As an HR professional, you know that transition for new hires is a time of great inefficiency. New employees need training and time to adapt to an organization’s culture. When a new employee leaves the organization too soon, this increases inefficiencies within the HR department, who must begin the cycle of candidate engagement, job ads, interviews, and orienting new employees all over again.
But high turnover rates also decrease the efficiency of the organization overall, producing a greater number of new employees with less knowledge of organizational procedures and practices. So, how do HR departments ensure a new hire will last?
Quality of Hire Metrics & Recruitment Metrics
Keeping tabs on Quality of Hire (QoH) metrics is important in determining the factors that make some employees last. New hires’ productivity levels, their performance assessments, and retention rates are all factors that can be quantified to calculate Quality of Hire—an HR department can’t rely on anecdotal evidence for why Employee X left before Employee Y.
When new hires with good performance reviews and a high level of productivity suddenly leave the organization, then you know it’s time to investigate causes within the organization rather than pinpointing hiring practices. On the other hand, establishing recruitment metrics that try to predict a candidate’s ability to last within the organization may be data that is even more vital to the HR department.
While there’s no crystal ball, defining the most important factors that keep people in their positions will be good to know before you hire a candidate and will lead to a better quality of hire and better retention rate. From clearly communicating an immediate supervisor’s managerial style to establishing whether the job is a career move for a candidate may help predict how well a candidate will fit and also thrive within the organization.
Employee Satisfaction Assessments
Not every factor lies in the hands of the HR department. The larger corporate culture, for example, may foster an atmosphere of competition rather than inclusivity, attracting some while turning away other employees who feel it’s not the right fit. How you increase employee perception of the organization and employee satisfaction is a complex matter. The simple solution: ask them. Employees undergo performance assessments regularly, and this should be a two-way street. Organizations need regular assessment too, and there are an increasing number of ways to keep in communication with employees through social media and assessment apps.
A company that is responsive to their employees establishes a better relationship with those employees. Even if you can’t increase salaries, making employees feel heard and acting to improve their work-life where complaints are manifold is a big step towards making progress in increased retention rates.

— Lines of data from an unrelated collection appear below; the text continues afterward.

-- ==== Sys2Proof/Laws/SteadyNamed.lean ====
section
/-! SUPPORT. Every operation of Machine/Named.lean keeps the stores canonical and the queue as it is. -/

namespace Sys2Proof.Machine

variable {q : List Instr}

theorem namedRequest_steady {k service key bs s} (h4 : Steady q s) :
    Steady q (namedRequest k service key bs s) := by
  unfold namedRequest
  extract_lets v0
  try clear_value v0
  refine steady_ite ?_ ?_
  · exact drainHeld_steady (executeRequest_steady (countIn_steady h4))
  · exact h4

theorem namedWrite_steady {k key v s} (h3 : Steady q s) :
    Steady q (namedWrite k key v s) := by
  unfold namedWrite
  exact namedRequest_steady h3

theorem execTokenRequest_steady {k v s} (h2 : Steady q s) :
    SteadyNext q (execTokenRequest k v s) := by
  unfold execTokenRequest
  refine steady_next ?_
  exact namedWrite_steady h2

theorem execTokenForced_steady {k v s} (h2 : Steady q s) :
    SteadyNext q (execTokenForced k v s) := by
  unfold execTokenForced
  refine steady_next ?_
  exact namedWrite_steady h2

theorem execTokenRelease_steady {k v s} (h2 : Steady q s) :
    SteadyNext q (execTokenRelease k v s) := by
  unfold execTokenRelease
  refine steady_next ?_
  exact namedWrite_steady h2

theorem execSessionEvict_steady {k v s} (h2 : Steady q s) :
    SteadyNext q (execSessionEvict k v s) := by
  unfold execSessionEvict
  refine steady_next ?_
  exact namedWrite_steady h2

theorem execRoleKeyWrite_steady {k which value s} (h3 : Steady q s) :
    SteadyNext q (execRoleKeyWrite k which value s) := by
  unfold execRoleKeyWrite
  refine steady_next ?_
  exact namedRequest_steady h3

theorem execQueuePost_steady {k value s} (h2 : Steady q s) :
    SteadyNext q (execQueuePost k value s) := by
  unfold execQueuePost
  refine steady_next ?_
  exact namedRequest_steady h2

theorem execQueueSelect_steady {k v s} (h2 : Steady q s) :
    SteadyNext q (execQueueSelect k v s) := by
  unfold execQueueSelect
  refine steady_next ?_
  exact namedWrite_steady h2

theorem execQueueRelease_steady {k value s} (h2 : Steady q s) :
    SteadyNext q (execQueueRelease k value s) := by
  unfold execQueueRelease
  refine steady_next ?_
  exact namedRequest_steady h2

theorem execQueueClearReturned_steady {k v s} (h2 : Steady q s) :
    SteadyNext q (execQueueClearReturned k v s) := by
  unfold execQueueClearReturned
  refine steady_next ?_
  exact namedWrite_steady h2

theorem execSubEnable_steady {k n v s} (h3 : Steady q s) :
    SteadyNext q (execSubEnable k n v s) := by
  unfold execSubEnable
  refine steady_next ?_
  exact namedWrite_steady h3

theorem execSubRelease_steady {k n v s} (h3 : Steady q s) :
    SteadyNext q (execSubRelease k n v s) := by
  unfold execSubRelease
  refine steady_next ?_
  exact namedWrite_steady h3

theorem execMissCounterClear_steady {k which v s} (h3 : Steady q s) :
    SteadyNext q (execMissCounterClear k which v s) := by
  unfold execMissCounterClear
  refine steady_next ?_
  exact namedWrite_steady h3

theorem execRtMeasure_steady {k d v s} (h3 : Steady q s) :
    SteadyNext q (execRtMeasure k d v s) := by
  unfold execRtMeasure
  refine steady_next ?_
  exact namedWrite_steady h3

theorem execRebalance_steady {k v s} (h2 : Steady q s) :
    SteadyNext q (execRebalance k v s) := by
  unfold execRebalance
  refine steady_next ?_
  exact namedWrite_steady h2

theorem execPlausClear_steady {k v s} (h2 : Steady q s) :
    SteadyNext q (execPlausClear k v s) := by
  unfold execPlausClear
  refine steady_next ?_
  exact namedWrite_steady h2

theorem execTraceArm_steady {k s} (h1 : Steady q s) :
    SteadyNext q (execTraceArm k s) := by
  unfold execTraceArm
  refine steady_next ?_
  exact namedWrite_steady h1

theorem execTraceManualTrigger_steady {k s} (h1 : Steady q s) :
    SteadyNext q (execTraceManualTrigger k s) := by
  unfold execTraceManualTrigger
  refine steady_next ?_
  exact namedWrite_steady h1

theorem execTraceStop_steady {k s} (h1 : Steady q s) :
    SteadyNext q (execTraceStop k s) := by
  unfold execTraceStop
  refine steady_next ?_
  exact namedWrite_steady h1

theorem execCoreRestart_steady {k v s} (h2 : Steady q s) :
    SteadyNext q (execCoreRestart k v s) := by
  unfold execCoreRestart
  refine steady_next ?_
  exact namedWrite_steady h2

theorem execRampDownRequest_steady {k v s} (h2 : Steady q s) :
    SteadyNext q (execRampDownRequest k v s) := by
  unfold execRampDownRequest
  refine steady_next ?_
  exact namedWrite_steady h2

theorem execIslandClear_steady {k c v s} (h3 : Steady q s) :
    SteadyNext q (execIslandClear k c v s) := by
  unfold execIslandClear
  refine steady_next ?_
  exact namedWrite_steady h3

theorem execGridModeWrite_steady {k c v s} (h3 : Steady q s) :
    SteadyNext q (execGridModeWrite k c v s) := by
  unfold execGridModeWrite
  refine steady_next ?_
  exact namedWrite_steady h3

theorem execScanAbort_steady {k v s} (h2 : Steady q s) :
    SteadyNext q (execScanAbort k v s) := by
  unfold execScanAbort
  refine steady_next ?_
  exact namedWrite_steady h2

theorem execSelfTestCommand_steady {k leaf args s} (h3 : Steady q s) :
    SteadyNext q (execSelfTestCommand k leaf args s) := by
  unfold execSelfTestCommand
  refine steady_next ?_
  exact namedRequest_steady h3

theorem execScClearCommand_steady {k leaf s} (h2 : Steady q s) :
    SteadyNext q (execScClearCommand k leaf s) := by
  unfold execScClearCommand
  refine steady_next ?_
  exact namedRequest_steady h2

theorem execPermanentBypassCommand_steady {k leaf s} (h2 : Steady q s) :
    SteadyNext q (execPermanentBypassCommand k leaf s) := by
  unfold execPermanentBypassCommand
  refine steady_next ?_
  exact namedRequest_steady h2

theorem execReleaseBypassCommand_steady {k leaf s} (h2 : Steady q s) :
    SteadyNext q (execReleaseBypassCommand k leaf s) := by
  unfold execReleaseBypassCommand
  refine steady_next ?_
  exact namedRequest_steady h2

theorem execPenWithoutBypassCommand_steady {k leaf s} (h2 : Steady q s) :
    SteadyNext q (execPenWithoutBypassCommand k leaf s) := by
  unfold execPenWithoutBypassCommand
  refine steady_next ?_
  exact namedRequest_steady h2

theorem execClearRetirementCommand_steady {k leaf s} (h2 : Steady q s) :
    SteadyNext q (execClearRetirementCommand k leaf s) := by
  unfold execClearRetirementCommand
  refine steady_next ?_
  exact namedRequest_steady h2

theorem execLeafReadmit_steady {k leaf v s} (h3 : Steady q s) :
    SteadyNext q (execLeafReadmit k leaf v s) := by
  unfold execLeafReadmit
  refine steady_next ?_
  exact namedWrite_steady h3

theorem execRejoinRequest_steady {k v s} (h2 : Steady q s) :
    SteadyNext q (execRejoinRequest k v s) := by
  unfold execRejoinRequest
  refine steady_next ?_
  exact namedWrite_steady h2

theorem execValidate_steady {k v s} (h2 : Steady q s) :
    SteadyNext q (execValidate k v s) := by
  unfold execValidate
  refine steady_next ?_
  exact namedWrite_steady h2

theorem execConfigCommit_steady {k v s} (h2 : Steady q s) :
    SteadyNext q (execConfigCommit k v s) := by
  unfold execConfigCommit
  refine steady_next ?_
  exact namedWrite_steady h2

theorem execDraftFromCommitted_steady {k s} (h1 : Steady q s) :
    SteadyNext q (execDraftFromCommitted k s) := by
  unfold execDraftFromCommitted
  refine steady_next ?_
  exact namedWrite_steady h1

theorem execDraftFromFactory_steady {k s} (h1 : Steady q s) :
    SteadyNext q (execDraftFromFactory k s) := by
  unfold execDraftFromFactory
  refine steady_next ?_
  exact namedWrite_steady h1

theorem execHold_steady {k s} (h1 : Steady q s) :
    SteadyNext q (execHold k s) := by
  unfold execHold
  refine steady_next ?_
  exact namedWrite_steady h1

theorem execCharge_steady {k s} (h1 : Steady q s) :
    SteadyNext q (execCharge k s) := by
  unfold execCharge
  refine steady_next ?_
  exact namedWrite_steady h1

theorem execRun_steady {k s} (h1 : Steady q s) :
    SteadyNext q (execRun k s) := by
  unfold execRun
  refine steady_next ?_
  exact namedWrite_steady h1

theorem execStop_steady {k s} (h1 : Steady q s) :
    SteadyNext q (execStop k s) := by
  unfold execStop
  refine steady_next ?_
  exact namedWrite_steady h1

theorem execBlock_steady {k s} (h1 : Steady q s) :
    SteadyNext q (execBlock k s) := by
  unfold execBlock
  refine steady_next ?_
  exact namedWrite_steady h1

theorem execDischarge_steady {k s} (h1 : Steady q s) :
    SteadyNext q (execDischarge k s) := by
  unfold execDischarge
  refine steady_next ?_
  exact namedWrite_steady h1

theorem execSafeReset_steady {k s} (h1 : Steady q s) :
    SteadyNext q (execSafeReset k s) := by
  unfold execSafeReset
  refine steady_next ?_
  exact namedWrite_steady h1

theorem execTimeStepPermit_steady {k v s} (h2 : Steady q s) :
    SteadyNext q (execTimeStepPermit k v s) := by
  unfold execTimeStepPermit
  refine steady_next ?_
  exact namedWrite_steady h2

theorem execTimeSet_steady {k v s} (h2 : Steady q s) :
    SteadyNext q (execTimeSet k v s) := by
  unfold execTimeSet
  refine steady_next ?_
  exact namedWrite_steady h2

theorem execTimeIncrementWrite_steady {k v s} (h2 : Steady q s) :
    SteadyNext q (execTimeIncrementWrite k v s) := by
  unfold execTimeIncrementWrite
  refine steady_next ?_
  exact namedWrite_steady h2

theorem execRateAdjustWrite_steady {k v s} (h2 : Steady q s) :
    SteadyNext q (execRateAdjustWrite k v s) := by
  unfold execRateAdjustWrite
  refine steady_next ?_
  exact namedWrite_steady h2

theorem execSnapshotTrigger_steady {k v s} (h2 : Steady q s) :
    SteadyNext q (execSnapshotTrigger k v s) := by
  unfold execSnapshotTrigger
  refine steady_next ?_
  exact namedWrite_steady h2

theorem execEnergyPreset_steady {k m value s} (h3 : Steady q s) :
    SteadyNext q (execEnergyPreset k m value s) := by
  unfold execEnergyPreset
  refine steady_next ?_
  exact namedRequest_steady h3

theorem execMeterFlagsClear_steady {k m v s} (h3 : Steady q s) :
    SteadyNext q (execMeterFlagsClear k m v s) := by
  unfold execMeterFlagsClear
  refine steady_next ?_
  exact namedWrite_steady h3

theorem execCalChannels_steady {k v s} (h2 : Steady q s) :
    SteadyNext q (execCalChannels k v s) := by
  unfold execCalChannels
  refine steady_next ?_
  exact namedWrite_steady h2

theorem execSarDataRead_steady {k conv s} (h2 : Steady q s) :
    SteadyNext q (execSarDataRead k conv s) := by
  unfold execSarDataRead
  refine steady_next ?_
  exact namedRequest_steady h2

theorem execSarCal_steady {k v s} (h2 : Steady q s) :
    SteadyNext q (execSarCal k v s) := by
  unfold execSarCal
  refine steady_next ?_
  exact namedWrite_steady h2

theorem execCmpClear_steady {k v s} (h2 : Steady q s) :
    SteadyNext q (execCmpClear k v s) := by
  unfold execCmpClear
  refine steady_next ?_
  exact namedWrite_steady h2

theorem execPwmDutyWrite_steady {k q' v s} (h3 : Steady q s) :
    SteadyNext q (execPwmDutyWrite k q' v s) := by
  unfold execPwmDutyWrite
  refine steady_next ?_
  exact namedWrite_steady h3

theorem execGpioOutWrite_steady {k v s} (h2 : Steady q s) :
    SteadyNext q (execGpioOutWrite k v s) := by
  unfold execGpioOutWrite
  refine steady_next ?_
  exact namedWrite_steady h2

theorem execMbusRequest_steady {k value s} (h2 : Steady q s) :
    SteadyNext q (execMbusRequest k value s) := by
  unfold execMbusRequest
  refine steady_next ?_
  exact namedRequest_steady h2

theorem execSafetyReset_steady {k v s} (h2 : Steady q s) :
    SteadyNext q (execSafetyReset k v s) := by
  unfold execSafetyReset
  refine steady_next ?_
  exact namedWrite_steady h2

theorem execSafetySessionReset_steady {k v s} (h2 : Steady q s) :
    SteadyNext q (execSafetySessionReset k v s) := by
  unfold execSafetySessionReset
  refine steady_next ?_
  exact namedWrite_steady h2

theorem execTripRelease_steady {k v s} (h2 : Steady q s) :
    SteadyNext q (execTripRelease k v s) := by
  unfold execTripRelease
  refine steady_next ?_
  exact namedWrite_steady h2

theorem execSafetyDemand_steady {k v s} (h2 : Steady q s) :
    SteadyNext q (execSafetyDemand k v s) := by
  unfold execSafetyDemand
  refine steady_next ?_
  exact namedWrite_steady h2

theorem execSafetySelftest_steady {k v s} (h2 : Steady q s) :
    SteadyNext q (execSafetySelftest k v s) := by
  unfold execSafetySelftest
  refine steady_next ?_
  exact namedWrite_steady h2

theorem execSafetyConfirm_steady {k v s} (h2 : Steady q s) :
    SteadyNext q (execSafetyConfirm k v s) := by
  unfold execSafetyConfirm
  refine steady_next ?_
  exact namedWrite_steady h2

theorem execCoreReset_steady {k s} (h1 : Steady q s) :
    SteadyNext q (execCoreReset k s) := by
  unfold execCoreReset
  refine steady_next ?_
  exact namedWrite_steady h1

theorem execSystemReset_steady {k s} (h1 : Steady q s) :
    SteadyNext q (execSystemReset k s) := by
  unfold execSystemReset
  refine steady_next ?_
  exact namedWrite_steady h1

theorem execFullReset_steady {k s} (h1 : Steady q s) :
    SteadyNext q (execFullReset k s) := by
  unfold execFullReset
  refine steady_next ?_
  exact namedWrite_steady h1

theorem execPowerRetry_steady {k v s} (h2 : Steady q s) :
    SteadyNext q (execPowerRetry k v s) := by
  unfold execPowerRetry
  refine steady_next ?_
  exact namedWrite_steady h2

theorem execPowerMaxStateWrite_steady {k v s} (h2 : Steady q s) :
    SteadyNext q (execPowerMaxStateWrite k v s) := by
  unfold execPowerMaxStateWrite
  refine steady_next ?_
  exact namedWrite_steady h2

theorem execNextDispatchWrite_steady {k v s} (h2 : Steady q s) :
    SteadyNext q (execNextDispatchWrite k v s) := by
  unfold execNextDispatchWrite
  refine steady_next ?_
  exact namedWrite_steady h2

theorem execLogCursorWrite_steady {k v s} (h2 : Steady q s) :
    SteadyNext q (execLogCursorWrite k v s) := by
  unfold execLogCursorWrite
  refine steady_next ?_
  exact namedWrite_steady h2

theorem execAlarmAck_steady {k v s} (h2 : Steady q s) :
    SteadyNext q (execAlarmAck k v s) := by
  unfold execAlarmAck
  refine steady_next ?_
  exact namedWrite_steady h2

theorem execPmcSettingsWrite_steady {k c sub v s} (h4 : Steady q s) :
    SteadyNext q (execPmcSettingsWrite k c sub v s) := by
  unfold execPmcSettingsWrite
  refine steady_next ?_
  exact namedWrite_steady h4

theorem execPmcValueWrite_steady {k c v s} (h3 : Steady q s) :
    SteadyNext q (execPmcValueWrite k c v s) := by
  unfold execPmcValueWrite
  refine steady_next ?_
  exact namedWrite_steady h3

theorem execPmcStatusClear_steady {k v s} (h2 : Steady q s) :
    SteadyNext q (execPmcStatusClear k v s) := by
  unfold execPmcStatusClear
  refine steady_next ?_
  exact namedWrite_steady h2

theorem execPmcFreeze_steady {k v s} (h2 : Steady q s) :
    SteadyNext q (execPmcFreeze k v s) := by
  unfold execPmcFreeze
  refine steady_next ?_
  exact namedWrite_steady h2

theorem execPmcSampleRelease_steady {k v s} (h2 : Steady q s) :
    SteadyNext q (execPmcSampleRelease k v s) := by
  unfold execPmcSampleRelease
  refine steady_next ?_
  exact namedWrite_steady h2

theorem execHistClear_steady {k h v s} (h3 : Steady q s) :
    SteadyNext q (execHistClear k h v s) := by
  unfold execHistClear
  refine steady_next ?_
  exact namedWrite_steady h3

theorem execDebugChallenge_steady {k s} (h1 : Steady q s) :
    SteadyNext q (execDebugChallenge k s) := by
  unfold execDebugChallenge
  refine steady_next ?_
  exact namedRequest_steady h1

theorem execDebugUnlock_steady {k mac s} (h2 : Steady q s) :
    SteadyNext q (execDebugUnlock k mac s) := by
  unfold execDebugUnlock
  refine steady_next ?_
  exact namedRequest_steady h2

theorem execDebugLock_steady {k v s} (h2 : Steady q s) :
    SteadyNext q (execDebugLock k v s) := by
  unfold execDebugLock
  refine steady_next ?_
  exact namedWrite_steady h2

end Sys2Proof.Machine
end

Branding & Recruitment Marketing
While the HR department can keep tabs on employee satisfaction, it’s not plausible nor is it their position to change the culture of the organization. It is, however, important for HR departments to communicate the organization’s culture to job applicants. This may come in the form of recruitment marketing, clearly establishing a brand, and ensuring that bad reviews on sites like Glassdoor or Indeed are not miscommunicating the organization’s culture or giving future job candidates an inaccurate impression of the organization. The other very simple solution is clear communication of the organizational culture within job ads. This is key to finding the right fit for your next hire and keeping them.
Mobility
Quality hires are more likely to stay in an organization if they have the opportunity to grow, and can witness that as part of the organization’s culture. If there is no mobility, and little chance for growth or promotion, good employees will leave to find this elsewhere. This is a basic rewards system. Your HR department should establish candidate pools for internal hiring. This may feel less desirable in the short term; for the work flow for the HR department, transitioning one person over to another position only to find you have another new position to fill can feel like you’re shuffling the deck. However, this practice will lead to higher retention rates in the long run. Employees who are promoted don’t just stay in their new position. All other employees may find encouragement in this practice and plan to stay longer if they can see that opportunities are on the horizon.
Once you establish clear metrics, understand where employee retention rates are high and where they work better, it’s important to model what works and adjust when things are not working. Find the problems; fix them. This requires putting the time into collecting data and employee assessments that will pay off in the long run.